Who Is Your Redeemer?

December 15, 2016 | by: Dale Thiele | 0 Comments

Posted in: Pastoral Encouragement

The story of Ruth has one of the most heart-warming and fascinating endings of all the stories of the Bible. Ruth is married to Boaz and they have a son. But the story does not end by focusing on Ruth or Boaz or even the son; it concludes with attention on Naomi.

You may recall that chapter 1 focused on Naomi and her devastating losses… in a foreign land, husband dies, sons marry foreign women, barrenness for ten years, then her sons die. One tragedy after another leaving Naomi to exclaim, “I went away full, and the LORD has brought me back empty… the Almighty has brought calamity upon me” (1:21).

One of the main messages of Ruth is that God is faithful to his people even in the midst of tragedy. This is what the women of Bethlehem celebrate with Naomi after Obed is born. “Then the women said to Naomi, ‘Blessed be the LORD, who has not left you this day without a redeemer, and may his name be renowned in Israel! He shall be to you a restorer of life and a nourisher of your old age, for your daughter-in-law who loves you, who is more to you than seven sons, has given birth to him’” (Rut 4:14-15).

The Lord has not left you this day without a redeemer.

Who was Naomi’s redeemer? Surprisingly, these women celebrate Obed, to whom Ruth has given birth, as Naomi’s redeemer. Not Boaz. Not Ruth. Obed. How is a little baby “a restorer of life” and “a nourisher of your old age”? In a patriarchal society where a male descendent is necessary to maintain the inheritance, this son was Naomi’s redemption from destitution, poverty, and namelessness.

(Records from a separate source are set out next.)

theorem goesAfter_holdOrSelect (queue : p'.q c = after) (slot : after.current = none) (turn : after.turn ≤ 8)
    (params : after.ordered = (p.q c).ordered) (ready : ∀ e ∈ after.entries, p'.eligible e = p.eligible e)
    (sender : ∃ tx : Sender, p'.tx c = { tx with
      force := (p.tx c).force, ordered := (p.tx c).ordered, nextCseq := (p.tx c).nextCseq
      holdPending := (p.tx c).holdPending }) :
    (holdOrSelect c p').GoesAfter p c after ∧ ((holdOrSelect c p').tx c).owed = (p'.tx c).owed := by
  have owed := (Steady.holdOrSelect (Steady.refl (p'.tx c))).owed
  refine ⟨?_, owed⟩
  obtain ⟨tx, sender⟩ := sender
  have goes := goesOn_holdOrSelect (p₀ := p) queue slot turn ready (by rw [sender]) (by rw [sender]) (by rw [sender])
  have hold : (p'.tx c).holdPending = (p.tx c).holdPending := by rw [sender]
  rw [hold, ← owed] at goes
  unfold Part.GoesAfter
  rw [← params]
  exact goes

/-- The items with an entry after a selection are those with an entry before it. -/
theorem Part.GoesAfter.items (h : r.GoesAfter p c after) (n : Nat) :
    (∃ x ∈ (r.q c).held, x.item = n) ↔ ∃ x ∈ after.entries, x.item = n := by
  have rests : r.Rests c after → ((∃ x ∈ (r.q c).held, x.item = n) ↔ ∃ x ∈ after.entries, x.item = n) := by
    rintro ⟨current, entries, -, -⟩
    rw [held_none _ current, entries]
  unfold Part.GoesAfter at h
  split at h
  · exact rests h.2
  · split at h
    · exact rests h.2
    · by_cases some : ∃ e ∈ after.entries, p.eligible e = true
      · obtain ⟨-, ch, chosen, entries, current, -⟩ := h.2 some
        have queued : ch.entry ∈ after.entries := by
          have spec := (choose_spec chosen).2.1
          rwa [Part.q_modQ] at spec
        rw [Queue.held, entries, current]
        constructor
        · rintro ⟨x, member, rfl⟩
          rcases List.mem_append.mp member with first | rest
          · rw [Option.toList_some, List.mem_singleton] at first
            exact ⟨ch.entry, queued, by rw [first]⟩
          · exact ⟨x, (List.mem_filter.mp rest).1, rfl⟩
        · rintro ⟨x, member, rfl⟩
          by_cases same : x.item = ch.entry.item
          · exact ⟨_, List.mem_append_left _ (.head _), same.symm⟩
          · exact ⟨x, List.mem_append_right _ (List.mem_filter.mpr ⟨member, by simpa using same⟩), rfl⟩
      · have idle := (h.1 fun e member => by
          rw [Bool.eq_false_iff]
          exact fun eligible => some ⟨e, member, eligible⟩).2.2
        exact rests idle

/-! ### The items of the entries that stay -/

theorem item?_released (ne : m ≠ n) : (released c n p).item? m = p.item? m := by
  have others : (p.modItem n fun it => { it with holders := it.holders - 1 }).item? m = p.item? m := by
    refine (Part.item?_modItem (f := fun it => { it with holders := it.holders - 1 }) fun _ => rfl).trans ?_
    simp [ne]
  rw [released, Part.item?_examineFree ne, Part.item?_eq _ _ (items_recompute ..), others]

theorem item_released (ne : m ≠ n) : (released c n p).item m = p.item m := by
  rw [Part.item, Part.item, item?_released ne]

theorem item_removeCurrent (current : (p.q c).current = some e) (ne : n ≠ e.item) :
    (removeCurrent c p).item n = p.item n := by
  simp only [removeCurrent, current]
  rw [item_released ne]
  exact ((OnCirc.refl c p).modQ _).item n

/-! ### After a trailer, a kill line, a break line and an owed notice (R103, R133, R134, R136, R137) -/

/-- The queue once its current entry has gone, with the turn ended where its quantum is 0 or used up (R103). -/
def Queue.completed (q : Queue) : Queue :=
  if q.byTurn = true ∧ (q.force.quantum = 0 ∨ q.force.quantum ≤ q.turnLines) then
    { q with current := none, turn := (q.turn + 1) % 9, turnLines := 0 } else { q with current := none }

theorem turnAtItemEnd_eq {queue : Queue} (turn : queue.turn ≤ 8) :
    turnAtItemEnd { queue with current := none } = queue.completed := by
  have next : nextTurn queue.turn = (queue.turn + 1) % 9 := by
    unfold nextTurn
    split <;> omega
  unfold turnAtItemEnd Queue.completed endTurn
  simp [next]

theorem completed_spec {queue : Queue} (turn : queue.turn ≤ 8) : queue.completed.current = none ∧
    queue.completed.turn ≤ 8 ∧ queue.completed.ordered = queue.ordered ∧ queue.completed.entries = queue.entries := by
  unfold Queue.completed
  split
  · exact ⟨rfl, Nat.le_of_lt_succ (Nat.mod_lt _ (by omega)), rfl, rfl⟩
  · exact ⟨rfl, turn, rfl, rfl⟩

theorem eligible_removeCurrent (current : (p.q c).current = some e) (single : ((p.q c).held.map (·.item)).Nodup) :
    ∀ x ∈ (p.q c).entries, x.item ≠ e.item ∧ (removeCurrent c p).eligible x = p.eligible x := by
  intro x member
  rw [Queue.held, current] at single
  have ne : x.item ≠ e.item := by
    intro same
    exact (List.nodup_cons.mp single).1 (List.mem_map.mpr ⟨x, member, same⟩)
  exact ⟨ne, by rw [Part.eligible, Part.eligible, item_removeCurrent current ne]⟩

/-- The part as the last frame leaves it, in so far as a selection reads it. -/
theorem Stage.sender_congr (h : Stage c column p p') {tx : Sender} (same : tx = { p'.tx c with owed := tx.owed }) :
    ∃ tx' : Sender, tx = { tx' with
      force := (p.tx c).force, ordered := (p.tx c).ordered, nextCseq := (p.tx c).nextCseq
      holdPending := (p.tx c).holdPending } := by
  refine ⟨tx, ?_⟩
  have sender := h.sender
  generalize p'.tx c = t at same sender
  rw [same, sender]

theorem completed_after (h : Stage c column p p') (turn : (p.q c).turn ≤ 8)
    (queue : p'.q c = { p.q c with current := p.printed c }) (current : (p.q c).current = some e)
    (single : ((p.q c).held.map (·.item)).Nodup) (own : (p.tx c).job.ofEntry = true)
    (owed : (p'.tx c).owed = (p.tx c).owed) (is : holdOrSelect c (completeEntry c p') = r) :
    (r.circ c).tally.done = bump (p.circ c).tally.done ∧ (∀ x ∈ (r.q c).held, x.item ≠ e.item) ∧
      (r.tx c).owed = (p.tx c).owed ∧ r.GoesAfter p c (p.q c).completed := by
  obtain ⟨slot, served, params, entries⟩ := completed_spec turn
  have spent : (p'.q c).current = some { e with spent := e.spent + 1 } := by
    rw [h.current, Part.printed, if_pos own, current]
    rfl
  have apart : ∀ x ∈ (p.q c).entries, x.item ≠ e.item ∧ (removeCurrent c p').eligible x = p'.eligible x := by
    intro x member
    have := eligible_removeCurrent spent ?_ x (by rwa [h.entries])
    · exact this
    · rw [Queue.held, spent, h.entries]
      rwa [Queue.held, current] at single
  have after : (completeEntry c p').q c = (p.q c).completed := by
    rw [← turnAtItemEnd_eq turn]
    simp only [completeEntry, Part.q_modQ, Part.q_modTally, q_removeCurrent, queue]
  have ready : ∀ x ∈ (p.q c).completed.entries, (completeEntry c p').eligible x = p.eligible x := by
    intro x member
    rw [entries] at member
    rw [← h.on.eligible, ← (apart x member).2]
    exact (((OnCirc.refl c (removeCurrent c p')).modTally _).modQ _).eligible x
  obtain ⟨goes, owes⟩ := goesAfter_holdOrSelect (p := p) after slot served params ready
    (h.sender_congr (by simp [completeEntry]))
  rw [is] at goes owes
  refine ⟨?_, ?_, ?_, goes⟩
  · rw [← is, tally_holdOrSelect]
    simp [completeEntry, h.tally]
  · intro x member same
    obtain ⟨y, queued, eq⟩ := (goes.items e.item).mp ⟨x, member, same⟩
    rw [entries] at queued
    exact (apart y queued).1 eq
  · rw [owes, ← owed]
    simp [completeEntry]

This little baby, of whom we know very little, is a beautiful foreshadow and parallel to another promised child. Another son was promised to be a restorer of life, not only to one widow in 1100 BC, but for the whole world. Isaiah captures this promise in a beautiful juxtaposition of darkness and light.

The people who walked in darkness have seen a great light; those who dwelt in a land of deep darkness, on them has light shined… For to us a child is born, to us a son is given; and the government shall be upon his shoulder, and his name shall be called Wonderful Counselor, Mighty God, Everlasting Father, Prince of Peace. Of the increase of his government and of peace there will be no end, on the throne of David and over his kingdom, to establish it and to uphold it with justice and with righteousness from this time forth and forevermore. The zeal of the LORD of hosts will do this. (Isa 9:2, 6-7)

Just like Naomi, we are those “people who walked in darkness.” But God has not left us in the darkness. A “great light” has shone for us. How? Why? “For to us a child is born, to us a son is given.” This promised child is a restorer of life and a nourisher of our old age. The story of Ruth points us to the truth that God has not left us this day without a redeemer. The story of Ruth points us to the son born for us. Jesus Christ. The story of Ruth is a foreshadow of the Christmas story.

Be encouraged this Christmas. No matter the darkness in which you walk, the Lord has not left you this day without a redeemer.